Fábio Soares

Personal information
- Full name: Fábio Soares dos Santos
- Date of birth: 3 December 2004 (age 21)
- Place of birth: Laje, Brazil
- Height: 1.78 m (5 ft 10 in)
- Position: Forward

Team information
- Current team: Ferroviária
- Number: 7

Youth career
- Camaçariense [pt]
- Vitória

Senior career*
- Years: Team / Apps / (Gls)
- 2023–2025: Vitória / 6 / (0)
- 2025–: Ferroviária / 18 / (4)

= Fábio Soares =

Brazilian footballer

Fábio Soares dos Santos (born 3 December 2004), sometimes known as Fau, is a Brazilian footballer who plays as a forward for Ferroviária.

==Career==
Born in Laje, Bahia, Fábio Soares was a Vitória youth graduate.

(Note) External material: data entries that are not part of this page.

-- ==== Sys2Proof/Laws/InvExec.lean ====
section
/-!
SUPPORT. Every command answers a next state, and keeps the canonical form of memory and the queue: one
lemma for each meaning.
-/
set_option Elab.async false
namespace Sys2Proof.Machine

/-- What keeps memory and the queue keeps what holds of them. -/
theorem good_of_kept {s t : State} {p : List Instr} (e : t.kept = s.kept) (h : Good s.kept p) : Good t.kept p := by
  rw [e]; exact h


theorem State.viaBody_good (s : State) (gt : Nat) (ws : List Reg) (z : Bool) (body : State → Exec) {p : List Instr}
    (hb : ∀ t, Good t.kept p → Good (body t).state.kept p) (h : Good s.kept p) :
    Good (s.viaBody gt ws z body).state.kept p := by
  unfold State.viaBody
  split
  · exact hb s h
  · rw [State.agreeTake_kept]; exact h
  · split
    · simp (maxDischargeDepth := 30) [h]
    · have := hb s h
      split
      · rename_i e; rw [e, Exec.state_done] at this; split <;> simp (maxDischargeDepth := 30) [this]
      · rename_i e; rw [e, Exec.state_fault] at this; simp (maxDischargeDepth := 30) [this]
      · exact this

/-- An instruction keeps memory's form and the queue when its operation does. -/
theorem State.issue_good (s : State) (x : Issue) (i : Ins) (body : State → Exec) {p : List Instr}
    (hb : ∀ t, Good t.kept p → Good (body t).state.kept p) (h : Good s.kept p) :
    Good (s.issue x i body).kept p := by
  unfold State.issue
  extract_lets gt i' after s'
  split
  · exact h
  · split
    · simp (maxDischargeDepth := 30) [h]
    · split
      · simp (maxDischargeDepth := 30) [h]
      · have hs : Good s'.kept p := by
          show Good (State.fetchAhead s gt).kept p
          rw [State.fetchAhead_kept]; exact h
        have hk : Good (if i'.via then s'.viaBody gt i'.writes i'.wrFlags body else body s').state.kept p := by
          split
          · exact State.viaBody_good _ _ _ _ _ hb hs
          · exact hb s' hs
        split <;> rename_i e <;> rw [e] at hk
        · rw [Exec.state_done] at hk; simp (maxDischargeDepth := 30) [hk]
        · rw [Exec.state_fault] at hk; simp (maxDischargeDepth := 30) [hk]
        · exact hk
        · rw [Exec.state_wait] at hk; simp (maxDischargeDepth := 30) [hk]

theorem State.recorded_good (s : State) (gt : Nat) (via : Bool) (ws : List Reg) (rec : List Byte)
    (body : State → Exec) {p : List Instr} (hb : ∀ t, Good t.kept p → Good (body t).state.kept p)
    (h : Good s.kept p) : Good (s.recorded gt via ws rec body).state.kept p := by
  unfold State.recorded
  have hk : Good (if via then s.viaBody gt ws false body else body s).state.kept p := by
    split
    · exact State.viaBody_good _ _ _ _ _ hb h
    · exact hb s h
  split
  · rename_i e; rw [e, Exec.state_done] at hk; simp (maxDischargeDepth := 30) [hk]
  · exact hk

theorem execLoad_good (x : Issue) (m : MemOp) (n : Nat) (form : LoadForm) (s : State) {p : List Instr}
    (h : Good s.kept p) : Good (execLoad x m n form s).kept p :=
  State.issue_good _ _ _ _ (fun t ht => State.loadBody_good _ _ _ _ _ _ ht) h

theorem execStore_good (x : Issue) (m : MemOp) (n : Nat) (s : State) {p : List Instr}
    (h : Good s.kept p) : Good (execStore x m n s).kept p :=
  State.issue_good _ _ _ _ (fun t ht => State.recorded_good _ _ _ _ _ _
    (fun u hu => State.storeBody_good _ _ _ _ _ hu) ht) h

theorem execCall1_kept (x : Issue) (reads : List Reg) (target : Thread → Word) (s : State) :
    (execCall1 x reads target s).kept = s.kept := by
  refine State.issue_kept _ _ _ _ ?_
  intro t
  simp only []
  split
  · rename_i e; exact State.push_kept e
  · rfl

He made his first team debut on 22 March 2023, coming on as a half-time substitute in a 2–1 away loss to Campinense, for the year's Copa do Nordeste.

On 25 October 2023, after returning to the under-20s, Fábio Soares renewed his contract with the Leão da Barra until March 2026. Definitely promoted to the main squad in January 2024, he made his Série A debut on 20 June of that year, replacing Luan in a 4–2 home win over Atlético Mineiro.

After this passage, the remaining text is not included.